Rezensionen

Ankes Bewertung 02 Sterne.png

Eigentlich war geplant gewesen, dass Vivian LaCrosse ihren Jugendfreund Charles Caverleigh ehelicht. Da der sich jedoch Hals über Kopf in eine andere verliebt hat und wie Vivian ihn dringend nahegelegt hatte, seinem Herzen folgen soll, war dieser nun auf dem Wege nach Gretna Green und Vivian damit konfrontiert, dass an Charles Stelle, nun sein älterer Bruder, Lucien, um ihre Hand anhält.

Für Lucien Caverleigh ist es ein Wink des Schicksals, dass sein ungestümer Bruder mit einer anderen auf und davon ist.
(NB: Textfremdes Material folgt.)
-- ==== Sys2Proof/Laws/State.lean ====
section
/-! SUPPORT. What each update of the state leaves alone: one lemma for each field. -/

namespace Sys2Proof.Machine

/-! ### setReg -/

@[simp] theorem setReg_pending (s : State) (a : Nat) (v : Word) : (s.setReg a v).pending = s.pending := rfl
@[simp] theorem setReg_clk (s : State) (a : Nat) (v : Word) : (s.setReg a v).clk = s.clk := rfl
@[simp] theorem setReg_tick (s : State) (a : Nat) (v : Word) : (s.setReg a v).tick = s.tick := rfl
@[simp] theorem setReg_tickClk (s : State) (a : Nat) (v : Word) : (s.setReg a v).tickClk = s.tickClk := rfl
@[simp] theorem setReg_outbox (s : State) (a : Nat) (v : Word) : (s.setReg a v).outbox = s.outbox := rfl
@[simp] theorem setReg_freeCtr (s : State) (a : Nat) (v : Word) : (s.setReg a v).freeCtr = s.freeCtr := rfl
@[simp] theorem setReg_latch (s : State) (a : Nat) (v : Word) : (s.setReg a v).latch = s.latch := rfl
@[simp] theorem setReg_modId (s : State) (a : Nat) (v : Word) : (s.setReg a v).modId = s.modId := rfl
@[simp] theorem setReg_pins (s : State) (a : Nat) (v : Word) : (s.setReg a v).pins = s.pins := rfl
@[simp] theorem setReg_cm (s : State) (a : Nat) (v : Word) : (s.setReg a v).cm = s.cm := rfl
@[simp] theorem setReg_hist (s : State) (a : Nat) (v : Word) : (s.setReg a v).hist = s.hist := rfl
@[simp] theorem setReg_irq (s : State) (a : Nat) (v : Word) : (s.setReg a v).irq = s.irq := rfl
@[simp] theorem setReg_cmd (s : State) (a : Nat) (v : Word) : (s.setReg a v).cmd = s.cmd := rfl
@[simp] theorem setReg_jnl (s : State) (a : Nat) (v : Word) : (s.setReg a v).jnl = s.jnl := rfl
@[simp] theorem setReg_snp (s : State) (a : Nat) (v : Word) : (s.setReg a v).snp = s.snp := rfl
@[simp] theorem setReg_pwr (s : State) (a : Nat) (v : Word) : (s.setReg a v).pwr = s.pwr := rfl
@[simp] theorem setReg_svc (s : State) (a : Nat) (v : Word) : (s.setReg a v).svc = s.svc := rfl
@[simp] theorem setReg_ecs (s : State) (a : Nat) (v : Word) : (s.setReg a v).ecs = s.ecs := rfl
@[simp] theorem setReg_ecIo (s : State) (a : Nat) (v : Word) : (s.setReg a v).ecIo = s.ecIo := rfl
@[simp] theorem setReg_tim (s : State) (a : Nat) (v : Word) : (s.setReg a v).tim = s.tim := rfl
@[simp] theorem setReg_geo (s : State) (a : Nat) (v : Word) : (s.setReg a v).geo = s.geo := rfl
@[simp] theorem setReg_smp (s : State) (a : Nat) (v : Word) : (s.setReg a v).smp = s.smp := rfl
@[simp] theorem setReg_cors (s : State) (a : Nat) (v : Word) : (s.setReg a v).cors = s.cors := rfl
@[simp] theorem setReg_cis (s : State) (a : Nat) (v : Word) : (s.setReg a v).cis = s.cis := rfl
@[simp] theorem setReg_str (s : State) (a : Nat) (v : Word) : (s.setReg a v).str = s.str := rfl
@[simp] theorem setReg_sap (s : State) (a : Nat) (v : Word) : (s.setReg a v).sap = s.sap := rfl
@[simp] theorem setReg_nyl (s : State) (a : Nat) (v : Word) : (s.setReg a v).nyl = s.nyl := rfl
@[simp] theorem setReg_mir (s : State) (a : Nat) (v : Word) : (s.setReg a v).mir = s.mir := rfl
@[simp] theorem setReg_mea (s : State) (a : Nat) (v : Word) : (s.setReg a v).mea = s.mea := rfl

/-! ### setNat -/

@[simp] theorem setNat_pending (s : State) (a v : Nat) : (s.setNat a v).pending = s.pending := rfl
@[simp] theorem setNat_clk (s : State) (a v : Nat) : (s.setNat a v).clk = s.clk := rfl
@[simp] theorem setNat_tick (s : State) (a v : Nat) : (s.setNat a v).tick = s.tick := rfl
@[simp] theorem setNat_tickClk (s : State) (a v : Nat) : (s.setNat a v).tickClk = s.tickClk := rfl
@[simp] theorem setNat_outbox (s : State) (a v : Nat) : (s.setNat a v).outbox = s.outbox := rfl
@[simp] theorem setNat_freeCtr (s : State) (a v : Nat) : (s.setNat a v).freeCtr = s.freeCtr := rfl
@[simp] theorem setNat_latch (s : State) (a v : Nat) : (s.setNat a v).latch = s.latch := rfl
@[simp] theorem setNat_modId (s : State) (a v : Nat) : (s.setNat a v).modId = s.modId := rfl
@[simp] theorem setNat_pins (s : State) (a v : Nat) : (s.setNat a v).pins = s.pins := rfl
@[simp] theorem setNat_cm (s : State) (a v : Nat) : (s.setNat a v).cm = s.cm := rfl
@[simp] theorem setNat_hist (s : State) (a v : Nat) : (s.setNat a v).hist = s.hist := rfl
@[simp] theorem setNat_irq (s : State) (a v : Nat) : (s.setNat a v).irq = s.irq := rfl
@[simp] theorem setNat_cmd (s : State) (a v : Nat) : (s.setNat a v).cmd = s.cmd := rfl
@[simp] theorem setNat_jnl (s : State) (a v : Nat) : (s.setNat a v).jnl = s.jnl := rfl
@[simp] theorem setNat_snp (s : State) (a v : Nat) : (s.setNat a v).snp = s.snp := rfl
@[simp] theorem setNat_pwr (s : State) (a v : Nat) : (s.setNat a v).pwr = s.pwr := rfl
@[simp] theorem setNat_svc (s : State) (a v : Nat) : (s.setNat a v).svc = s.svc := rfl
@[simp] theorem setNat_ecs (s : State) (a v : Nat) : (s.setNat a v).ecs = s.ecs := rfl
@[simp] theorem setNat_ecIo (s : State) (a v : Nat) : (s.setNat a v).ecIo = s.ecIo := rfl
@[simp] theorem setNat_tim (s : State) (a v : Nat) : (s.setNat a v).tim = s.tim := rfl
@[simp] theorem setNat_geo (s : State) (a v : Nat) : (s.setNat a v).geo = s.geo := rfl
@[simp] theorem setNat_smp (s : State) (a v : Nat) : (s.setNat a v).smp = s.smp := rfl
@[simp] theorem setNat_cors (s : State) (a v : Nat) : (s.setNat a v).cors = s.cors := rfl
@[simp] theorem setNat_cis (s : State) (a v : Nat) : (s.setNat a v).cis = s.cis := rfl
@[simp] theorem setNat_str (s : State) (a v : Nat) : (s.setNat a v).str = s.str := rfl
@[simp] theorem setNat_sap (s : State) (a v : Nat) : (s.setNat a v).sap = s.sap := rfl
@[simp] theorem setNat_nyl (s : State) (a v : Nat) : (s.setNat a v).nyl = s.nyl := rfl
@[simp] theorem setNat_mir (s : State) (a v : Nat) : (s.setNat a v).mir = s.mir := rfl
@[simp] theorem setNat_mea (s : State) (a v : Nat) : (s.setNat a v).mea = s.mea := rfl

/-! ### setBit -/

@[simp] theorem setBit_pending (s : State) (a i : Nat) (v : Bool) : (s.setBit a i v).pending = s.pending := rfl
@[simp] theorem setBit_clk (s : State) (a i : Nat) (v : Bool) : (s.setBit a i v).clk = s.clk := rfl
@[simp] theorem setBit_tick (s : State) (a i : Nat) (v : Bool) : (s.setBit a i v).tick = s.tick := rfl
@[simp] theorem setBit_tickClk (s : State) (a i : Nat) (v : Bool) : (s.setBit a i v).tickClk = s.tickClk := rfl
@[simp] theorem setBit_outbox (s : State) (a i : Nat) (v : Bool) : (s.setBit a i v).outbox = s.outbox := rfl
@[simp] theorem setBit_freeCtr (s : State) (a i : Nat) (v : Bool) : (s.setBit a i v).freeCtr = s.freeCtr := rfl
@[simp] theorem setBit_latch (s : State) (a i : Nat) (v : Bool) : (s.setBit a i v).latch = s.latch := rfl
@[simp] theorem setBit_modId (s : State) (a i : Nat) (v : Bool) : (s.setBit a i v).modId = s.modId := rfl
@[simp] theorem setBit_pins (s : State) (a i : Nat) (v : Bool) : (s.setBit a i v).pins = s.pins := rfl
@[simp] theorem setBit_cm (s : State) (a i : Nat) (v : Bool) : (s.setBit a i v).cm = s.cm := rfl
@[simp] theorem setBit_hist (s : State) (a i : Nat) (v : Bool) : (s.setBit a i v).hist = s.hist := rfl
@[simp] theorem setBit_irq (s : State) (a i : Nat) (v : Bool) : (s.setBit a i v).irq = s.irq := rfl
@[simp] theorem setBit_cmd (s : State) (a i : Nat) (v : Bool) : (s.setBit a i v).cmd = s.cmd := rfl
@[simp] theorem setBit_jnl (s : State) (a i : Nat) (v : Bool) : (s.setBit a i v).jnl = s.jnl := rfl
@[simp] theorem setBit_snp (s : State) (a i : Nat) (v : Bool) : (s.setBit a i v).snp = s.snp := rfl
@[simp] theorem setBit_pwr (s : State) (a i : Nat) (v : Bool) : (s.setBit a i v).pwr = s.pwr := rfl
@[simp] theorem setBit_svc (s : State) (a i : Nat) (v : Bool) : (s.setBit a i v).svc = s.svc := rfl
@[simp] theorem setBit_ecs (s : State) (a i : Nat) (v : Bool) : (s.setBit a i v).ecs = s.ecs := rfl
@[simp] theorem setBit_ecIo (s : State) (a i : Nat) (v : Bool) : (s.setBit a i v).ecIo = s.ecIo := rfl
@[simp] theorem setBit_tim (s : State) (a i : Nat) (v : Bool) : (s.setBit a i v).tim = s.tim := rfl
@[simp] theorem setBit_geo (s : State) (a i : Nat) (v : Bool) : (s.setBit a i v).geo = s.geo := rfl
@[simp] theorem setBit_smp (s : State) (a i : Nat) (v : Bool) : (s.setBit a i v).smp = s.smp := rfl
@[simp] theorem setBit_cors (s : State) (a i : Nat) (v : Bool) : (s.setBit a i v).cors = s.cors := rfl
@[simp] theorem setBit_cis (s : State) (a i : Nat) (v : Bool) : (s.setBit a i v).cis = s.cis := rfl
@[simp] theorem setBit_str (s : State) (a i : Nat) (v : Bool) : (s.setBit a i v).str = s.str := rfl
@[simp] theorem setBit_sap (s : State) (a i : Nat) (v : Bool) : (s.setBit a i v).sap = s.sap := rfl
@[simp] theorem setBit_nyl (s : State) (a i : Nat) (v : Bool) : (s.setBit a i v).nyl = s.nyl := rfl
@[simp] theorem setBit_mir (s : State) (a i : Nat) (v : Bool) : (s.setBit a i v).mir = s.mir := rfl
@[simp] theorem setBit_mea (s : State) (a i : Nat) (v : Bool) : (s.setBit a i v).mea = s.mea := rfl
Endlich kann er wagen das laut aussprechen, was schon so lange sein heimliches Begehr ist, die schöne Vivian zu umwerben und zu heiraten.

Während Vivian noch ganz perplex über die Entwicklung ist und sich einfach nicht erklären kann, was Lucien antreibt, macht sie dieser sich bereits an die Verführung des unkonventionellen Blaustrumpfes.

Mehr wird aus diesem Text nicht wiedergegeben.